* **EXERCISE OBJECTIVE**
Each line of the data below from the one holding "exec i s = conclude s ((regRead" to the one holding "def Obligations.PlainWritesOfTransCount : Prop", inclusive, is to be reproduced exactly; no other line belongs in the answer.

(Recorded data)
▽
/-- A write at a window offset is the same whether it is dispatched by RegWrite or decoded and run: an engine's write into the
window has the effect of the command (20_memory.md rule R66, 40_host_register_access.md rule R141). -/
def Obligations.RegWriteIsTheDecodedCommand : Prop :=
  ∀ (off : BitVec 8) (v : Word) (m : Master) (i : Instr) (s : State),
    decode (.window m) (commandRecord off (.write v)) = .ok i → exec i s = conclude s (regWrite off v m s)

/-- A read at a window offset delivers the word that RegRead gives, and faults where it faults
(40_host_register_access.md rule R140).
`rdata` is the model's choice (log entry 6). -/
def Obligations.RegReadIsTheDecodedCommand : Prop :=
  ∀ (off : BitVec 8) (m : Master) (i : Instr) (s : State),
    decode (.window m) (commandRecord off .read) = .ok i →
      exec i s = conclude s ((regRead off s).map fun v => { s with rdata := v })

/-! ### Channel register writes -/

/-- The three plain writes of READ_ADDR and the three of WRITE_ADDR (rules R146, R151 and R156, R147, R152 and R159).
The bytes in which the encoding is written out are the model's choice (log entry 2). -/
def Obligations.PlainWritesOfTheAddressRegisters : Prop :=
  ∀ (e : Engine) (v : Word) (m : Master) (s : State), s.fault = none →
    SlotWriteRule (.wrReadAddr e v m) 0x00 e v m s (s.setCh e { s.ch e with readAddr := v }) ∧
    SlotWriteRule (.wrAl1ReadAddr e v m) 0x14 e v m s (s.setCh e { s.ch e with readAddr := v }) ∧
    SlotWriteRule (.wrAl2ReadAddr e v m) 0x28 e v m s (s.setCh e { s.ch e with readAddr := v }) ∧
    SlotWriteRule (.wrWriteAddr e v m) 0x04 e v m s (s.setCh e { s.ch e with writeAddr := v }) ∧
    SlotWriteRule (.wrAl1WriteAddr e v m) 0x18 e v m s (s.setCh e { s.ch e with writeAddr := v }) ∧
    SlotWriteRule (.wrAl3WriteAddr e v m) 0x34 e v m s (s.setCh e { s.ch e with writeAddr := v })

/-- The three plain writes of TRANS_COUNT set RELOAD and leave REMAINING (rules R148, R155 and R160); a written 0 makes the next
trigger of an enabled engine a null trigger.
The bytes in which the encoding is written out are the model's choice (log entry 2). -/
def Obligations.PlainWritesOfTransCount : Prop :=
  ∀ (e : Engine) (v : Word) (m : Master) (s : State), s.fault = none →
    (SlotWriteRule (.wrTransCount e v m) 0x08 e v m s (s.setCh e { s.ch e with reload := v }) ∧
     SlotWriteRule (.wrAl2TransCount e v m) 0x24 e v m s (s.setCh e { s.ch e with reload := v }) ∧
     SlotWriteRule (.wrAl3TransCount e v m) 0x38 e v m s (s.setCh e { s.ch e with reload := v })) ∧
    (v = 0 → (s.ch e).busy = false → ctrlEn (s.ch e).ctrl = true →
      trigger e (s.setCh e { s.ch e with reload := v }) =
        .ok ((s.setCh e { s.ch e with reload := 0, done := true }).record (.null e)))

/-- The three plain writes of CTRL store bits 15:0 and ignore bits 31:16 (rules R150, R154 and R158).
The bytes in which the encoding is written out are the model's choice (log entry 2). -/
def Obligations.PlainWritesOfCtrl : Prop :=
  ∀ (e : Engine) (v : Word) (m : Master) (s : State), s.fault = none →
    SlotWriteRule (.wrAl1Ctrl e v m) 0x10 e v m s (s.setCh e { s.ch e with ctrl := v.extractLsb' 0 16 }) ∧
    SlotWriteRule (.wrAl2Ctrl e v m) 0x20 e v m s (s.setCh e { s.ch e with ctrl := v.extractLsb' 0 16 }) ∧
    SlotWriteRule (.wrAl3Ctrl e v m) 0x30 e v m s (s.setCh e { s.ch e with ctrl := v.extractLsb' 0 16 })

/-- The four trigger-slot writes: the register, then the trigger on the value just written (rules R149, R153, R157 and R161).
The bytes in which the encoding is written out are the model's choice (log entry 2). -/
def Obligations.TriggerSlotWritesStoreThenTrigger : Prop :=
  ∀ (e : Engine) (v : Word) (m : Master) (s : State), s.fault = none →
    TriggerSlotRule (.wrCtrlTrig e v m) 0x0C e v m s (s.setCh e { s.ch e with ctrl := v.extractLsb' 0 16 }) ∧
    TriggerSlotRule (.wrAl1TransCountTrig e v m) 0x1C e v m s (s.setCh e { s.ch e with reload := v }) ∧
    TriggerSlotRule (.wrAl2WriteAddrTrig e v m) 0x2C e v m s (s.setCh e { s.ch e with writeAddr := v }) ∧
    TriggerSlotRule (.wrAl3ReadAddrTrig e v m) 0x3C e v m s (s.setCh e { s.ch e with readAddr := v })

/-! ### Reads. The word goes to `rdata`, the model's own field for what the host read (log entry 6). -/

/-- The reads of READ_ADDR and WRITE_ADDR return the live pointers and change nothing else (rules R162, R163, R167, R168, R172, R173,
R175 and R177; `rdata` is the model's choice, log entry 6).
The bytes in which the encoding is written out are the model's choice (log entry 2). -/
def Obligations.ReadsOfTheAddressRegisters : Prop :=
  ∀ (e : Engine) (s : State), s.fault = none →
    SlotReadRule (.rdReadAddr e) 0x00 e (s.ch e).readAddr s ∧ SlotReadRule (.rdAl1ReadAddr e) 0x14 e (s.ch e).readAddr s ∧
    SlotReadRule (.rdAl2ReadAddr e) 0x28 e (s.ch e).readAddr s ∧
    SlotReadRule (.rdAl3ReadAddrTrig e) 0x3C e (s.ch e).readAddr s ∧
    SlotReadRule (.rdWriteAddr e) 0x04 e (s.ch e).writeAddr s ∧ SlotReadRule (.rdAl1WriteAddr e) 0x18 e (s.ch e).writeAddr s ∧
    SlotReadRule (.rdAl2WriteAddrTrig e) 0x2C e (s.ch e).writeAddr s ∧
    SlotReadRule (.rdAl3WriteAddr e) 0x34 e (s.ch e).writeAddr s

/-- The reads of TRANS_COUNT return REMAINING of a busy engine and RELOAD of an idle one (rules R144, R164, R169, R171 and R176;
`rdata` is the model's choice, log entry 6).
The bytes in which the encoding is written out are the model's choice (log entry 2). -/
def Obligations.ReadsOfTransCount : Prop :=
  ∀ (e : Engine) (s : State) (v : Word), s.fault = none →
    ((s.ch e).busy = true → v = (s.ch e).remaining) → ((s.ch e).busy = false → v = (s.ch e).reload) →
    SlotReadRule (.rdTransCount e) 0x08 e v s ∧ SlotReadRule (.rdAl1TransCountTrig e) 0x1C e v s ∧
    SlotReadRule (.rdAl2TransCount e) 0x24 e v s ∧ SlotReadRule (.rdAl3TransCount e) 0x38 e v s

/-- The reads of CTRL return BUSY in bit 31, zeros in bits 30:16 and the stored bits (rules R107, R165, R166, R170 and R174; `rdata`
is the model's choice, log entry 6).
The bytes in which the encoding is written out are the model's choice (log entry 2). -/
def Obligations.ReadsOfCtrl : Prop :=
  ∀ (e : Engine) (s : State) (v : Word), s.fault = none →
    v.getLsbD 31 = (s.ch e).busy → v.extractLsb' 16 15 = 0 → v.extractLsb' 0 16 = (s.ch e).ctrl →
    SlotReadRule (.rdCtrlTrig e) 0x0C e v s ∧ SlotReadRule (.rdAl1Ctrl e) 0x10 e v s ∧
    SlotReadRule (.rdAl2Ctrl e) 0x20 e v s ∧ SlotReadRule (.rdAl3Ctrl e) 0x30 e v s

/-- The reads of INTR, START and BUSY: the DONE flags in bits 1:0, zero, the BUSY flags in bits 1:0, and no flag is cleared (rules R178,
R180 and R182; `rdata` is the model's choice, log entry 6). -/
def Obligations.ReadsOfTheGlobalRegisters : Prop :=
  ∀ (s : State) (v w : Word), s.fault = none →
    v.extractLsb' 2 30 = 0 → v.getLsbD 1 = s.ch1.done → v.getLsbD 0 = s.ch0.done →
    w.extractLsb' 2 30 = 0 → w.getLsbD 1 = s.ch1.busy → w.getLsbD 0 = s.ch0.busy →
    exec .rdIntr s = .next { s with rdata := v } ∧ exec .rdStart s = .next { s with rdata := 0 } ∧
    exec .rdBusy s = .next { s with rdata := w }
△
* **PROBLEM SOLUTION**
      exec i s = conclude s ((regRead off s).map fun v => { s with rdata := v })

/-! ### Channel register writes -/

/-- The three plain writes of READ_ADDR and the three of WRITE_ADDR (rules R146, R151 and R156, R147, R152 and R159).
The bytes in which the encoding is written out are the model's choice (log entry 2). -/
def Obligations.PlainWritesOfTheAddressRegisters : Prop :=
  ∀ (e : Engine) (v : Word) (m : Master) (s : State), s.fault = none →
    SlotWriteRule (.wrReadAddr e v m) 0x00 e v m s (s.setCh e { s.ch e with readAddr := v }) ∧
    SlotWriteRule (.wrAl1ReadAddr e v m) 0x14 e v m s (s.setCh e { s.ch e with readAddr := v }) ∧
    SlotWriteRule (.wrAl2ReadAddr e v m) 0x28 e v m s (s.setCh e { s.ch e with readAddr := v }) ∧
    SlotWriteRule (.wrWriteAddr e v m) 0x04 e v m s (s.setCh e { s.ch e with writeAddr := v }) ∧
    SlotWriteRule (.wrAl1WriteAddr e v m) 0x18 e v m s (s.setCh e { s.ch e with writeAddr := v }) ∧
    SlotWriteRule (.wrAl3WriteAddr e v m) 0x34 e v m s (s.setCh e { s.ch e with writeAddr := v })

/-- The three plain writes of TRANS_COUNT set RELOAD and leave REMAINING (rules R148, R155 and R160); a written 0 makes the next
trigger of an enabled engine a null trigger.
The bytes in which the encoding is written out are the model's choice (log entry 2). -/
def Obligations.PlainWritesOfTransCount : Prop :=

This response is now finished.